Over the weekend, at WordCamp Austin, I had a conversation that I think a lot of women in WordPress will recognize. I introduced myself to a male developer, and he asked if I was speaking later in the day. I said yes, and he asked about the topic of my talk. (All normal so far.) When I told him, he quizzed me about what I planned to say on the topic. In this case, it was a plugin roundup, so I gave a few examples of the plugins I planned to mention, and he actually said at one point, “That’s the answer I was looking for.”
I’ve been quizzed before — in fact, I had an almost identical conversation at the same event last year — but never so blatantly, and with so little offered in response.
Thanks to The Mary Sue‘s discussion of the Fake Geek Girl problem in science fiction fandom, I know that this behavior has a name: Microaggression. And wow, it’s really frustrating.
What’s probably going through the man’s mind is: I want to make sure the project/my work is accurately represented.
Here’s what the woman hears: I want to make sure you’re qualified to talk to me.
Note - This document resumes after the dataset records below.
/-- R57, R58, R97, R144 to R146: the remaining vector operations. -/
def Obligations.VectorUnitPutsItsResultsInFlight : Prop :=
  ∀ (s : State) (t : Nat) (pipe : Bool),
    let k := vslot pipe
    let w := s.opWord t k
    let x := s.tile t
    let ty := vty w
    let lanes (f : Nat → W32) : List (Nat × Nat × Nat) := ((List.range 64).filter (x.guard w)).map (fun i => (i, (f i).toNat, 0xFFFFFFFF))
    let pbits (f : Nat → Bool) : List (Nat × Nat × Nat) :=
      [(0, ((List.range 64).filter f).foldl (fun a i => a + 2 ^ i) 0, (x.p (bits w 28 3)).toNat)]
    (∀ e ∈ ([
        (Instr.vrsum, 0x20, laneSum ty (x.v (bits w 13 5))),
        (Instr.vrmax, 0x21, (treeReduce (laneMinMax true ty) (x.v (bits w 13 5))).headD 0),
        (Instr.vrmin, 0x22, (treeReduce (laneMinMax false ty) (x.v (bits w 13 5))).headD 0)] : List ((Nat → Bool → Instr) × Nat × W32)),
      s.issues t k e.2.1 = true → ∃ u, exec (e.1 t pipe) s = .next u ∧
        Issued s u t k (s.flightOf k (kV (bits w 8 5)) (s.lat t 6) (lanes (fun _ => e.2.2))) (vecRegs t)) ∧
    (s.issues t k 0x18 = true → ∃ u, exec (.vcmp t pipe) s = .next u ∧
      Issued s u t k (s.flightOf k (kP (bits w 8 5)) (s.lat t (vItem ty)) (pbits (fun i =>
        if ty = 3 then condInt32 (bits w 34 3) (x.lane (bits w 13 5) i) (x.laneB w i)
        else condFp (bits w 34 3) (laneIn ty (x.lane (bits w 13 5) i)) (laneIn ty (x.laneB w i))))) (vecRegs t)) ∧
    (s.issues t k 0x1F = true → ∃ u, exec (.vplog t pipe) s = .next u ∧
      Issued s u t k (s.flightOf k (kP (bits w 8 5)) (s.lat t 3) (pbits (fun i => (bits w 34 4).testBit
        ((if (x.p (bits w 13 3)).getLsbD i then 2 else 0) + (if (x.p (bits w 18 3)).getLsbD i then 1 else 0))))) (vecRegs t)) ∧
    (s.issues t k 0x1B = true → ∃ u, exec (.vins t pipe) s = .next u ∧
      Issued s u t k (s.flightOf k (kV (bits w 8 5)) (s.lat t 3)
        ((lanes (fun _ => (x.s (bits w 18 5)).setWidth 32)).filter (fun c => c.1 = bits w 34 6))) (vecRegs t)) ∧
    (s.issues t k 0x1C = true → ∃ u, exec (.vexts t pipe) s = .next u ∧
      Issued s u t k (s.flightOf k (kS (bits w 8 5)) (s.lat t 3)
        [(0, (x.lane (bits w 13 5) (bits w 34 6)).toNat, 2 ^ 64 - 1)]) (vecRegs t)) ∧
    (s.issues t k 0x24 = true → ∃ u, exec (.vcvt t pipe) s = .next u ∧
      TileOnly s u t { s.begunTile t k with
        q := if ty ≠ 3 ∧ bits w 36 2 = 2 then x.q + 1 else x.q
        inflight := x.inflight ++ s.flightOf k (kV (bits w 8 5)) (s.lat t 4) (lanes (fun i =>
          laneCvt ty (bits w 34 2) (rmodeOf (bits w 36 2) (s.slotCtx t k (x.s (bits w 18 5))) i) (x.lane (bits w 13 5) i))) } (vecRegs t)) ∧
    (s.issues t k 0x25 = true →
      let fmt := bits w 34 4
      let ew := elemBits fmt
      let at_ := 2 * bits w 44 4
      let l := s.lat t (if elemScaled fmt then 5 else 4)
      let packed := packElems fmt (rmodeOf (bits w 42 2) (s.slotCtx t k (x.s (bits w 18 5)))) (shiftOf (x.s (bits w 18 5)))
        ((x.v (bits w 13 5)).map f32)
      let elems := (packed.1.zipIdx.map (fun e => e.1 * 2 ^ (ew * e.2))).sum
      let elemMask := (((List.range 64).filter (x.guard w)).map (fun i => (2 ^ ew - 1) * 2 ^ (ew * i))).sum
      let scaleMask (b : Nat) : Nat := if (List.range 32).any (fun i => x.guard w (32 * b + i)) then 255 else 0
      ∃ u, exec (.vpack t pipe) s = .next u ∧
        TileOnly s u t { s.begunTile t k with
          q := if bits w 42 2 = 2 then x.q + 1 else x.q
          inflight := x.inflight ++ s.flightOf k (kV (bits w 8 5)) l (vCells (4 * bits w 38 4) (2 * ew) elems elemMask) ++
            (if elemScaled fmt then s.flightOf k (kV (bits w 23 5)) l
              [(at_ / 4, (packed.2.getD 0 0 + 256 * packed.2.getD 1 0) * 2 ^ (8 * (at_ % 4)),
                (scaleMask 0 + 256 * scaleMask 1) * 2 ^ (8 * (at_ % 4)))] else []) } (vecRegs t)) ∧
    (s.issues t k 0x26 = true → ∃ u, exec (.vunpack t pipe) s = .next u ∧
      Issued s u t k (s.flightOf k (kV (bits w 8 5)) (s.lat t 4) (lanes (fun i =>
        let sc := x.unpackScale (bits w 34 4) (bits w 23 5) (bits w 44 4) i
        toF32 (elemValue (bits w 34 4) (elemAt (leAt (x.vbytes (bits w 13 5)) (16 * bits w 38 4) (8 * elemBits (bits w 34 4)))
          (elemBits (bits w 34 4)) i) sc.1 sc.2)))) (vecRegs t)) ∧
    (s.issues t k 0x00 = true → ∃ u, exec (.vnop t pipe) s = .next u ∧ Issued s u t k [] []) ∧
    (pipe = true → ∀ e ∈ ([
        (Instr.vexp, 0x30, fun a => if w.testBit 34 then laneTrans 1 ty (transExp true) a else laneTrans 0 ty (transExp false) a),
        (Instr.vrcp, 0x31, laneTrans 2 ty transRcp),
        (Instr.vrsqrt, 0x32, laneTrans 3 ty transRsqrt),
        (Instr.vtanh, 0x33, laneTrans 4 ty transTanh),
        (Instr.verf, 0x34, laneTrans 5 ty transErf)] : List ((Nat → Instr) × Nat × (W32 → W32))),
      s.issues t k e.2.1 = true → ∃ u, exec (e.1 t) s = .next u ∧
        Issued s u t k (s.flightOf k (kV (bits w 8 5)) (s.lat t 7) (lanes (fun i => e.2.2 (x.lane (bits w 13 5) i)))) (vecRegs t))

/-- R55, R62, R147, R148, R286: the stores of the L slot, with the address their meaning computes; their words reach the banks from bank
cycle c + 3 on. -/
def Obligations.StoresWriteExactlyTheirBytes : Prop :=
  ∀ (s : State) (t : Nat),
    let w := s.opWord t 3
    let x := s.tile t
    ∀ e ∈ ([
        (Instr.lsts, 0x02, 8, bytesOf 8 (x.s (lrd w)).toNat),
        (Instr.lstv, 0x04, 32, x.vbytes (lrd w)),
        (Instr.lstt, 0x08, 64, x.tbytes (lrd w) 0 4096),
        (Instr.lsttl, 0x09, 64, x.tbytes (lrd w) 0 2048),
        (Instr.lstth, 0x0A, 64, x.tbytes (lrd w) 2048 2048)] : List ((Nat → Instr) × Nat × Nat × List Byte)),
      s.issues t 3 e.2.1 = true → ∃ u, exec (e.1 t) s = .next u ∧
        StoresHave x (u.tile t) (x.addr w e.2.2.1) (if x.storeMasked w then [] else e.2.2.2) ∧
        (u.tile t).scr = x.scr ∧ (u.tile t).merge = x.merge ∧
        (∃ l, (u.tile t).lstores = x.lstores ++ l ∧ ∀ y ∈ l, y.issued = s.clk.edge ∧ s.clk.edge + 3 ≤ y.edge) ∧
        (u.tile t).sreg = x.sreg ∧ (u.tile t).preg = x.preg ∧ (u.tile t).vreg = x.vreg ∧ (u.tile t).treg = x.treg ∧
        (u.tile t).inflight = x.inflight ∧ (u.tile t).slots = x.slots ||| 8#5 ∧
        (∀ j, j ≠ t → u.tile j = s.tile j) ∧ u = { s with tiles := u.tiles }

/-- R62, R66, R147, R148: the loads of the L slot. A load is in flight from its issue, and takes its bytes as its words are read, from bank
cycle c + 3 on (R289 says what a failing check adds). -/
def Obligations.LoadsPutTheirBytesInFlight : Prop :=
  (∀ (s : State) (t : Nat),
    let w := s.opWord t 3
    let x := s.tile t
    (∀ e ∈ ([
        (Instr.llds, 0x01, 8, 8, 8, kS (lrd w), fun bs => [(0, natOf bs, 2 ^ 64 - 1)]),
        (Instr.lldv, 0x03, 32, 256, 8, kV (lrd w), vByteCells),
        (Instr.lldt, 0x05, 64, 4096, 9, kT (lrd w), tCells 0),
        (Instr.lldtl, 0x06, 64, 2048, 9, kT (lrd w), tCells 0),
        (Instr.lldth, 0x07, 64, 2048, 9, kT (lrd w), tCells 2048)] :
          List ((Nat → Instr) × Nat × Nat × Nat × Nat × Nat × (List Byte → List (Nat × Nat × Nat)))),
      s.issues t 3 e.2.1 = true → ∃ u l, exec (e.1 t) s = .next u ∧
          (u.tile t).inflight = x.inflight ++ s.flightOf 3 e.2.2.2.2.2.1 (s.lat t e.2.2.2.2.1) [] ∧
          (u.tile t).loads = x.loads ++ [l] ∧ l.dst = e.2.2.2.2.2.1 ∧ l.issued = s.clk.edge ∧ (∀ r ∈ l.reads, s.clk.edge + 3 ≤ r.1) ∧
          l.gives (fun y => e.2.2.2.2.2.2 ((List.range e.2.2.2.1).map (fun i => y.byteAt (x.addr w e.2.2.1 + i)))) ∧
          (u.tile t).sreg = x.sreg ∧ (u.tile t).preg = x.preg ∧ (u.tile t).vreg = x.vreg ∧ (u.tile t).treg = x.treg ∧
          (u.tile t).scr = x.scr ∧ (u.tile t).merge = x.merge ∧ (u.tile t).slots = x.slots ||| 8#5 ∧
          (∀ j, j ≠ t → u.tile j = s.tile j) ∧ u = { s with tiles := u.tiles }) ∧
    (∀ e ∈ ([(Instr.lldtt4, 0x0B, 4), (Instr.lldtt8, 0x0C, 8), (Instr.lldtt16, 0x0D, 16)] : List ((Nat → Instr) × Nat × Nat)),
      s.issues t 3 e.2.1 = true →
        ∃ u l, exec (e.1 t) s = .next u ∧ (u.tile t).inflight = x.inflight ++ s.flightOf 3 (kT (lrd w)) (s.lat t 10) [] ∧
          (u.tile t).loads = x.loads ++ [l] ∧ l.dst = kT (lrd w) ∧ l.issued = s.clk.edge ∧ (∀ r ∈ l.reads, s.clk.edge + 3 ≤ r.1) ∧
          l.gives (fun y => tCells 0 (transpose e.2.2 ((List.range (ttK e.2.1)).map (fun i =>
            natOf (y.spBytes ((x.addr w 64 + i * x.ttStride w) % spSize) (ttRow e.2.1)))))) ∧
          (u.tile t).treg = x.treg ∧ (u.tile t).scr = x.scr ∧ (u.tile t).merge = x.merge ∧
          (∀ j, j ≠ t → u.tile j = s.tile j) ∧ u = { s with tiles := u.tiles })) ∧
  (∀ (s : State) (t : Nat) (l : LLoad), (s.tile t).loads = [l] → (s.tile t).lstores = [] → (∀ r ∈ l.reads, r.1 ≤ s.clk.edge) →
    let u := s.bankCycle t
    (u.tile t).loads = [] ∧ (u.tile t).scr = (s.tile t).scr ∧
      (u.tile t).inflight = (s.tile t).inflight.map (fun r => if r.dst = l.dst && r.issued = l.issued && r.slot = 3
        then { r with writes := (LLoad.sample (s.tile t) s.clk.edge l).cells } else r))

/-- R46, R85, R86, R89, R148 to R150. -/
def Obligations.LSlotMovesReadoutsAndLanes : Prop :=
  ∀ (s : State) (t : Nat),
    let w := s.opWord t 3
    let x := s.tile t
    let e := s.clk.edge
    (s.issues t 3 0x0E = true → ∃ u, exec (.lmvtv t) s = .next u ∧ (u.tile t).inflight = x.inflight ++
      s.flightOf 3 (kV (bits w 36 5)) (s.lat t 11) (vByteCells (x.tbytes (lrd w) (256 * bits w 18 4) 256)) ∧
      (u.tile t).vreg = x.vreg ∧ (u.tile t).treg = x.treg ∧ (u.tile t).scr = x.scr ∧ (u.tile t).merge = x.merge ∧
      (u.tile t).lstores = x.lstores ∧ (u.tile t).slots = x.slots ||| 8#5 ∧ (∀ j, j ≠ t → u.tile j = s.tile j) ∧
      u = { s with tiles := u.tiles }) ∧
    (s.issues t 3 0x0F = true → ∃ u, exec (.lmvvt t) s = .next u ∧ (u.tile t).inflight = x.inflight ++
      s.flightOf 3 (kT (lrd w)) (s.lat t 11) (tCells (256 * bits w 18 4) (x.vbytes (bits w 36 5))) ∧
      (u.tile t).vreg = x.vreg ∧ (u.tile t).treg = x.treg ∧ (u.tile t).scr = x.scr ∧ (u.tile t).merge = x.merge ∧
      (u.tile t).lstores = x.lstores ∧ (u.tile t).slots = x.slots ||| 8#5 ∧ (∀ j, j ≠ t → u.tile j = s.tile j) ∧
      u = { s with tiles := u.tiles }) ∧
    (∀ r ∈ ([(Instr.lraw0, 0x10, 0, x.ovf0), (Instr.lraw1, 0x11, 1, x.ovf1)] : List ((Nat → Instr) × Nat × Nat × Bool)),
      s.issues t 3 r.2.1 = true → ∃ u, exec (r.1 t) s = .next u ∧
        (u.tile t).inflight = x.inflight ++ s.flightOf 3 (kP (bits w 51 3)) (s.lat t 2) [(0, if r.2.2.2 then 1 else 0, 1)] ∧
        StoresHave x (u.tile t) (x.addr w 64) (laneBytes (x.setLanes r.2.2.1)) ∧ (u.tile t).scr = x.scr ∧ (u.tile t).merge = x.merge ∧
        (u.tile t).setRead0 = (if r.2.2.1 = 0 then e + 32 else x.setRead0) ∧
        (u.tile t).setRead1 = (if r.2.2.1 = 1 then e + 32 else x.setRead1) ∧
        (u.tile t).acc = x.acc ∧ (u.tile t).treg = x.treg ∧ (∀ j, j ≠ t → u.tile j = s.tile j) ∧ u = { s with tiles := u.tiles }) ∧
    (s.issues t 3 0x12 = true →
      let n := x.lsaddN w
      let d := x.addr w 64
      let a := x.laneAddr (bits w 36 5)
      let b := x.laneAddr (bits w 41 5)
      let la := x.lsettle.spLanes a n
      let lb := x.lsettle.spLanes b n
      let undef (i : Nat) : Bool := (d ≠ a && overlaps (d + 18 * i) 18 a (18 * n)) || (d ≠ b && overlaps (d + 18 * i) 18 b (18 * n))
      let outs := (List.zipWith (fun p q => (laneAdd p q).1) la lb).zipIdx.map (fun v =>
        if undef v.2 then laneOfBits (laneBits (Config.overlapLane (lsaddKey d a b n la lb) v.2)) else v.1)
      ∃ u, exec (.lsadd t) s = .next u ∧
        (u.tile t).inflight = x.inflight ++ s.flightOf 3 (kP (bits w 51 3)) (lsaddU n + 3) [(0, if lanesOvf outs then 1 else 0, 1)] ∧
        StoresHave x (u.tile t) d (laneBytes outs) ∧ (u.tile t).loads = x.loads ++ [lsaddReads e a b n] ∧
        (∃ l, (u.tile t).lstores = x.lstores ++ l ∧ ∀ y ∈ l, y.issued = e ∧ e + 5 ≤ y.edge) ∧
        (u.tile t).scr = x.scr ∧ (u.tile t).merge = x.merge ∧ (u.tile t).slots = x.slots ||| 8#5 ∧
        (∀ j, j ≠ t → u.tile j = s.tile j) ∧ u = { s with tiles := u.tiles }) ∧
    (s.issues t 3 0x13 = true →
      let conv (y : Tile) := cvtCells (bits w 18 4) (bits w 22 2) (bits w 24 2) (anchorOf (x.s (bits w 36 5))) (shiftOf (x.s (bits w 46 5)))
        (s.slotCtx t 3 (x.s (bits w 41 5))) (lanesOfBytes 64 (y.spBytes (x.laneAddr (bits w 13 5)) (18 * 64)))
      ∃ u l ls, exec (.lscvt t) s = .next u ∧ (u.tile t).inflight = x.inflight ++ s.flightOf 3 (kV (lrd w)) (s.lat t 12) [] ++
          (if ofmtMx (bits w 18 4) then s.flightOf 3 (kV (bits w 26 5)) (s.lat t 12) [] else []) ∧
        (u.tile t).loads = x.loads ++ l :: ls ∧ l.dst = kV (lrd w) ∧ l.gives (fun y => (conv y).1) ∧
        ls.map (fun m => m.dst) = (if ofmtMx (bits w 18 4) then [kV (bits w 26 5)] else []) ∧ (∀ m ∈ ls, m.gives (fun y => (conv y).2)) ∧
        (∀ m ∈ l :: ls, m.issued = e ∧ ∀ r ∈ m.reads, e + 3 ≤ r.1) ∧ (u.tile t).q = (if bits w 22 2 = 2 then x.q + 1 else x.q) ∧
        (u.tile t).scr = x.scr ∧ (u.tile t).vreg = x.vreg ∧ (∀ j, j ≠ t → u.tile j = s.tile j) ∧ u = { s with tiles := u.tiles }) ∧
    (s.issues t 3 0x00 = true → ∃ u, exec (.lnop t) s = .next u ∧ Issued s u t 3 [] [])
I had similar conversations with women and with men who weren’t posturing as gatekeepers to the community, and there are two key differences. First, there’s give and take. My conversational partner asks questions, and is no doubt evaluating me based on my answers, but s/he offers information in return (“I’m speaking too, on [___]“). And second, we congratulate each other on being asked to speak in the first place (“You’re speaking? That’s great! What’s your topic?”) instead of treating the opportunity as our due. These tiny conversational cues make a huge difference.
I had dozens of hallway conversations, of course, but this one stuck in my mind. If other women who are newer or less confident of their place in the community met with similar microaggression, I hope they, too, were able to brush it off and enjoy the rest of the event. I certainly found lots of more pleasant people to talk to, but I know all too well that having the gates of the community slammed down in your face repeatedly can make you decide that this group neither wants nor needs you, and your free time would be better spent on something else.
In case you were wondering, ladies: you are welcome here, and we definitely need you.